**WHAT TO DO**
Please transcribe every entry below exactly as written.

========================

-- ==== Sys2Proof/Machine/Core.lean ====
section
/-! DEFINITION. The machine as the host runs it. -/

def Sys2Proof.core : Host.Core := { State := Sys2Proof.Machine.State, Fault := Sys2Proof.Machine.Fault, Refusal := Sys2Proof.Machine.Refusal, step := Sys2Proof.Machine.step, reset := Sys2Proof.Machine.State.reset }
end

========================

**EXERCISE ANSWER**
-- ==== Sys2Proof/Machine/Core.lean ====
section
/-! DEFINITION. The machine as the host runs it. -/

def Sys2Proof.core : Host.Core := { State := Sys2Proof.Machine.State, Fault := Sys2Proof.Machine.Fault, Refusal := Sys2Proof.Machine.Refusal, step := Sys2Proof.Machine.step, reset := Sys2Proof.Machine.State.reset }
end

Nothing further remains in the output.